Lawrence on Antifragile Administrative Law

Matthew B. Lawrence (Emory University School of Law) has posted Antifragile “Administrative Law”: The Systemic Effects of Executive Lawbreaking on SSRN.  Here is the abstract:

Lawbreaking by executive branch actors can weaken democratic capacity by undermining the legitimacy of the administrative state, eroding the rule of law, driving expert civil servants from the workforce, shifting blame for legislative and executive inaction to the judiciary, and supporting a deconstructive attorney workforce skilled only in combatting agency action. From the perspective of longstanding movements that oppose democratic capacity, these systemic effects favor the use of lawbreaking as a deconstructive tool, a reason to err on the side of illegality while in power or even deliberately act without regard for law. In a word, the tendency of executive lawbreaking to weaken democratic capacity makes administrative law fragile; the more administrative laws are broken, the weaker the administrative state becomes.

It is possible to counteract the usefulness of lawbreaking as a deconstructive tool because lawbreaking by executive branch actors need not necessarily weaken democratic capacity.
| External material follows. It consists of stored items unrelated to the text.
/-- BC_DECODE_PICTURE_START (R722, R723). -/
def Mach.decStart (m : Mach) : Mach :=
  if !m.live || !m.is F.CLK_GATE_BC_EN || m.bc.dec.isSome then m
  else
    match (ctxOrder m.bc.decLast).find? (fun c => m.bcEn c && m.bcDec c && m.bcState c = 1 &&
        (match nextUnit (m.inputBytes c) with | some u => u.whole | none => false)) with
    | none => m
    | some c =>
      let m := m.bcSwitch c m.bc.decLast
      let m := ((m.put F.BC_STAT_DECCTX c).put F.BC_STAT_DECBUSY 1).put (F.BC_CTX_STAT_STATE c) 2
      { m with bc := { m.bc with dec := some c.val, decLast := some c.val } }

/-- Records a stream error (R744). -/
def Mach.bcError (m : Mach) (c : Fin 16) (e : Nat × Nat × Nat) : Mach :=
  let m := (m.countHold (F.BC_CTX_CNT_ERRS c) 1).put (F.BC_CTX_STAT_ERR c) e.1
  let m := (m.put (F.BC_CTX_ERR_PICNO c) e.2.1).put (F.BC_CTX_ERR_ROW c) e.2.2
  (m.putBit F.BC_ERRPEND_PEND c).pulse 7 9

/-! ### Compare-inspection (R740-R743) -/

/-- Sample of a committed line under a context's depth (R408, R409, R716). -/
def Mach.lineSample (m : Mach) (head : Fin 6) (l : RingLine) (prow depth : Nat) (x : Nat) : Nat :=
  let mid := 2 ^ (if depth = 1 then 11 else 7)
  if !l.rows.contains prow then mid
  else
    let f := l.rows.idxOf prow
    let x := min x (l.n - 1)
    let a := lineBase + m.get (F.TRG_R_BASE_BASE head) + l.slot * m.get (F.TRG_R_SLOT_SLOT head) + 64 + f * fieldBytes l.fmt l.n
    if l.fmt = 1 then
      let b := m.load (a + 3 * (x / 2)) 3
      let v := if x % 2 = 0 then b % 4096 else b / 4096
      if depth = 1 then v else v / 16
    else if l.fmt = 2 then
      let v := m.load (a + x) 1
      if depth = 1 then v * 16 else v
    else
      let v := m.load (a + 2 * x) 2
      if depth = 1 then v / 16 else v / 256

/-- Source sample of a page line; a missing line takes the line before it (R717, R741). -/
def Mach.pageSample (m : Mach) (head : Fin 6) (pg : HeadPage) (prow depth : Nat) (y x : Int) (w : Nat) : Nat :=
  let f := pg.first.getD 0
  let top : Int := match pg.last with | some l => l | none => (m.ring head).lastC.getD f
  let c := (clampInt f top ((f : Int) + y)).toNat
  let x := (clampInt 0 ((w : Int) - 1) x).toNat
  match ((m.ring head).lines.filter (fun l => f ≤ l.cseq && l.cseq ≤ c)).getLast? with
  | some l => m.lineSample head l prow depth x
  | none => 2 ^ (if depth = 1 then 11 else 7)

/-- Least sum of absolute differences of a macroblock plane over the shifts (R741). -/
def Mach.leastSad (m : Mach) (head : Fin 6) (pg : HeadPage) (hdr : StreamHdr) (pic : Picture) (y0 sh p r mb : Nat) : Nat :=
  let plane := pic.getD p []
  let h := plane.length
  let span : List Int := (List.range (2 * sh + 1)).map (fun (i : Nat) => (Int.ofNat i) - Int.ofNat sh)
  let ys := (List.range 16).filter (fun y => 16 * r + y < h)
  let xs := (List.range 16).filter (fun x => 16 * mb + x < hdr.w)
  let sad (dy dx : Int) : Nat := ys.foldl (fun (n : Nat) y => xs.foldl (fun (n : Nat) x =>
    let v := (plane.getD (16 * r + y) []).getD (16 * mb + x) 0
    let s := m.pageSample head pg (prowOf hdr.prow p) hdr.depth ((y0 + 16 * r + y : Nat) + dy) ((16 * mb + x : Nat) + dx) hdr.w
    n + (if v ≤ s then s - v else v - s)) n) 0
  let all := span.flatMap (fun dy => span.map (fun dx => sad dy dx))
  all.foldl min (all.headD 0)

/-- The page a reference page is compared with (R740). -/
def Mach.cmpTarget (m : Mach) (c : Fin 16) (x : BcCtx) : Option HeadPage :=
  let pages := (m.ring (headFin (m.act (F.BC_CTX_CMP_CMPHEAD c)))).pages
  match x.cmpPage with
  | some n => pages.find? (fun p => p.pageno = n)
  | none => pages.find? (fun p => p.first.isSome && !x.cmpSeen.contains p.pageno)

/-- The source lines that a compare of `h` lines reads are committed (R741). -/
def Mach.cmpReady (m : Mach) (c : Fin 16) (x : BcCtx) (h : Nat) : Bool :=
  if m.act (F.BC_CTX_CMP_CMPEN c) = 0 then true
  else
    match m.cmpTarget c x with
    | some pg => pg.closed || m.upTo (headFin (m.act (F.BC_CTX_CMP_CMPHEAD c)))
        (pg.first.getD 0 + x.cmpY + h + m.act (F.BC_CTX_CMP_CMPS c) - 1)
    | none => false

/-- Compares a decoded picture and writes the map (R740-R743). -/
def Mach.bcCompare (m : Mach) (c : Fin 16) (hdr : StreamHdr) (pic : Picture) (conc : List Nat) (h : Nat) (lastp : Bool) : Mach :=
  if m.act (F.BC_CTX_CMP_CMPEN c) = 0 then m
  else
    let x := m.bcCtx c
    match m.cmpTarget c x with
    | none => m
    | some pg =>
      let head := headFin (m.act (F.BC_CTX_CMP_CMPHEAD c))
      let f := pg.first.getD 0
      let wide := (m.ring head).lines.any (fun l => f ≤ l.cseq && (match pg.last with | some t => decide ((l.cseq : Int) ≤ t) | none => true) && l.n != hdr.w)
      let planes := hdr.par.planes
      let nmb := hdr.par.nmb
      let sh := m.act (F.BC_CTX_CMP_CMPS c)
      let cells := (List.range (ceilDiv h 16)).flatMap (fun r => (List.range planes).flatMap (fun p =>
        (List.range nmb).map (fun mb => (r, p, mb, if conc.contains r then none else some (m.leastSad head pg hdr pic x.cmpY sh p r mb)))))
      let m :=
        if wide then m.put (F.BC_CTX_STAT_CMPW c) 1
        else
          let flagged := (cells.filter (fun k => match k.2.2.2 with | some v => m.act (F.BC_CTX_CMP_CMPTHR c) < v | none => false)).length
          let m := m.each cells (fun (k : Nat × Nat × Nat × Option Nat) m =>
            let v := match k.2.2.2 with | some v => min 254 (v / 64) | none => 255
            let a := m.act (F.BC_CTX_MAPBASE_OFS c) + ((k.1 % 64) * planes + k.2.1) * nmb + k.2.2.1
            m.when (a < lineSize) (fun m => m.putBytes (lineBase + a) (leBytes 1 v)))
          m.put (F.BC_CTX_CMPRES_N c) flagged
      let m := m.put (F.BC_CTX_PROG_LINE c) (if lastp then f + x.cmpY + h else f + (x.cmpY + h - sh))
      m.setBcCtx c { m.bcCtx c with cmpY := if lastp then 0 else x.cmpY + h, cmpPage := if lastp then none else some pg.pageno,
                                    cmpSeen := if x.cmpPage.isSome then x.cmpSeen else (pg.pageno :: x.cmpSeen).take 64 }

/-- The decode engine leaves a context (R712, R732). -/
def Mach.decLeave (m : Mach) (c : Fin 16) (state : Nat) : Mach :=
  let m := { m with bc := { m.bc with dec := none } }
  let m := m.put F.BC_STAT_DECBUSY 0
  (if (m.bcCtx c).closing then m.bcOff c else m.put (F.BC_CTX_STAT_STATE c) state).bcRest

/-- BC_PICTURE_DONE of the decode engine (R738-R746). -/
def Mach.decDone (m : Mach) : Mach :=
  match m.bc.dec with
  | none => m
  | some k =>
    if !m.live then m
    else
      let c : Fin 16 := Fin.ofNat 16 k
      let x := m.bcCtx c
      let modeS := m.act (F.BC_CTX_CFG_DMODE c) = 1
      let bytes := m.inputBytes c
      let run := decLoop m c modeS (bytes.length + 1) bytes
        { used := 0, cx := x, errs := [], pic := none, rows := [], conc := [], bytes := 0, save := none, stop := false, fin := none }
      match run.fin, run.pic, run.cx.seq with
      | some e, some h, some s =>
        if !m.cmpReady c run.cx e.h then m
        else
          let par := s.par
          let pic := cropLines e.h (stackRows par.planes run.rows)
          let (grew, m) := m.areaStore m.actSet c par x.half pic
          let m := m.when grew (fun m => m.put (F.BC_CTX_STAT_REFOVF c) 1)
          let m := m.setBcCtx c { run.cx with ref := if grew then none else some (x.half, e.h), half := 1 - x.half, picno := h.picno }
          let m := m.each run.errs (fun e m => m.bcError c e)
          let m := m.inputTake c run.used
          let m := ((m.put (F.BC_CTX_PIC_PICNO c) h.picno).put (F.BC_CTX_PIC_TYPE c) h.ptype).put (F.BC_CTX_PIC_REQ c) h.req
          let m := ((m.put (F.BC_CTX_PIC_LASTP c) e.lastp).put (F.BC_CTX_PIC_ABORT c) e.abort).put (F.BC_CTX_PIC_CONC c) run.conc.length
          let m := (m.put (F.BC_CTX_BYTES_N c) run.bytes).put (F.BC_CTX_H_H c) e.h
          let m := m.bcCompare c s pic run.conc e.h (e.lastp = 1)
          let m := (m.decLeave c 1).put (F.BC_CTX_STAT_WAITIN c) 0
          (m.putBit F.BC_PICPEND_PEND c).pulse 7 7
      | _, _, _ =>
        if run.stop then
          let m := (m.setBcCtx c { run.cx with ref := none }).inputTake c run.used
          (m.each run.errs (fun e m => m.bcError c e)).decLeave c 3
        else
          let (used, cx, errs) := run.save.getD (run.used, run.cx, run.errs)
          let m := (m.setBcCtx c cx).inputTake c used
          (m.each errs (fun e m => m.bcError c e)).put (F.BC_CTX_STAT_WAITIN c) 1

end Sys2Proof.Machine
end

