/-- What a commit changes in ILL: VINIT, KMODE (R451, R456); `old` is the set before. -/
def Mach.illCommit (m : Mach) (h : Fin 6) (old : Sparse 32) : Mach :=
  let m := m.each [0, 1, 2, 3] (fun r m =>
    let m := if setGet old (F.H_ILL_ROW_VINIT h r) = m.act (F.H_ILL_ROW_VINIT h r) then m
             else m.put (F.H_ILL_VSET_V h r) (m.vinit h r)
    m.setK h r (if setGet old (F.H_ILL_ROW_KMODE h r) = m.act (F.H_ILL_ROW_KMODE h r) && m.kmode h r != 0 then
                  m.get (F.H_ILL_K_K h r) else 0x4000))
  (m.illTstale h).illHeat h

/-! ## Faults and the short test -/

/-- ILL_FLT latches the first failure since the record was cleared; KIND 4 replaces the KIND 1 of its window (R463).
Log entry 13. -/
def Mach.illFlt (m : Mach) (h : Fin 6) (kind row seg : Nat) : Mach :=
  let x := (m.head h).ill
  if !m.is (F.H_ILL_FLT_VALID h) || (kind = 4 && x.fltWin) then
    let m := m.setIll h { x with fltWin := kind = 1 }
    (((m.put (F.H_ILL_FLT_VALID h) 1).put (F.H_ILL_FLT_KIND h) kind).put (F.H_ILL_FLT_ROW h) row).put (F.H_ILL_FLT_SEG h) seg
  else m

/-- ILL_STEST (R464). Log entry 87. -/
def Mach.illStest (m : Mach) (h : Fin 6) : Mach :=
  if m.is (F.H_ILL_CTL_EN h) || m.is (F.H_ILL_STAT_STBUSY h) then m.illFlag h (F.H_ILL_STAT_STREF h)
  else
    let m := (m.put (F.H_ILL_CTL_STEST h) 1).put (F.H_ILL_STAT_STBUSY h) 1
    m.setIll h { (m.head h).ill with stEnd := some (m.headNow h + 570000) }

/-- SHORT_TEST_DONE with the pairs found shorted (R464, R465). -/
def Mach.shortTestDone (m : Mach) (h : Fin 6) (pairs : Nat) : Mach :=
  match (m.head h).ill.stEnd with
  | none => m
  | some due =>
    if (m.head h).tpg.stopped then m else
    let m := m.runTo due
    let held := (m.head h).ill.enHeld
    let m := m.setIll h { (m.head h).ill with stEnd := none, enHeld := false }
    let m := ((m.put (F.H_ILL_SHORT_PAIRS h) pairs).put (F.H_ILL_STAT_STBUSY h) 0).put (F.H_ILL_CTL_STEST h) 0
    let m := m.illFlag h (F.H_ILL_STAT_STDONE h)
    if held then m.illEn h true else m

end Sys2Proof.Machine
end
Executive lawbreaking can also strengthen democratic capacity by surfacing narratives about the benefits of administration, supporting a constructive attorney workforce, and facilitating constructive organizing. By harnessing the potential for executive lawbreaking to strengthen democratic capacity, institutional designers could make administrative law antifragile; the more administrative laws are broken, the stronger the administrative state becomes.

Those writing laws, crafting doctrines, or developing legal institutions with the goal of building durable democratic capacity must be realistic and work on the assumption that state power will be held, at one point or another, by those who would prefer to dismantle the administrative state. To build durable democratic capacity despite this inevitability, designers should avoid legal rules and institutions that enhance executive lawbreaking’s deconstructive effects. To that end, scholars and teachers hoping to build democratic capacity should avoid organizing scholarly inquiry and law school classes into trans-substantive, juris-centric fields like “administrative law” that create a deconstructive attorney workforce with the ability to identify and address the harms of state power but not to help devise and construct programs to secure its benefits in particular substantive domains. Instead, designers should embrace legal rules and institutions that lend antifragility to administrative law, including by expanding the availability of fee-shifting for non-profit entities under the Equal Access to Justice Act, integrating “administrative law” rules in substantively-focused courses rather than vice versa, leaning into the consideration of reliance interests in arbitrary and capricious review, and leveraging associational standing requirements that empower substantively engaged interest groups.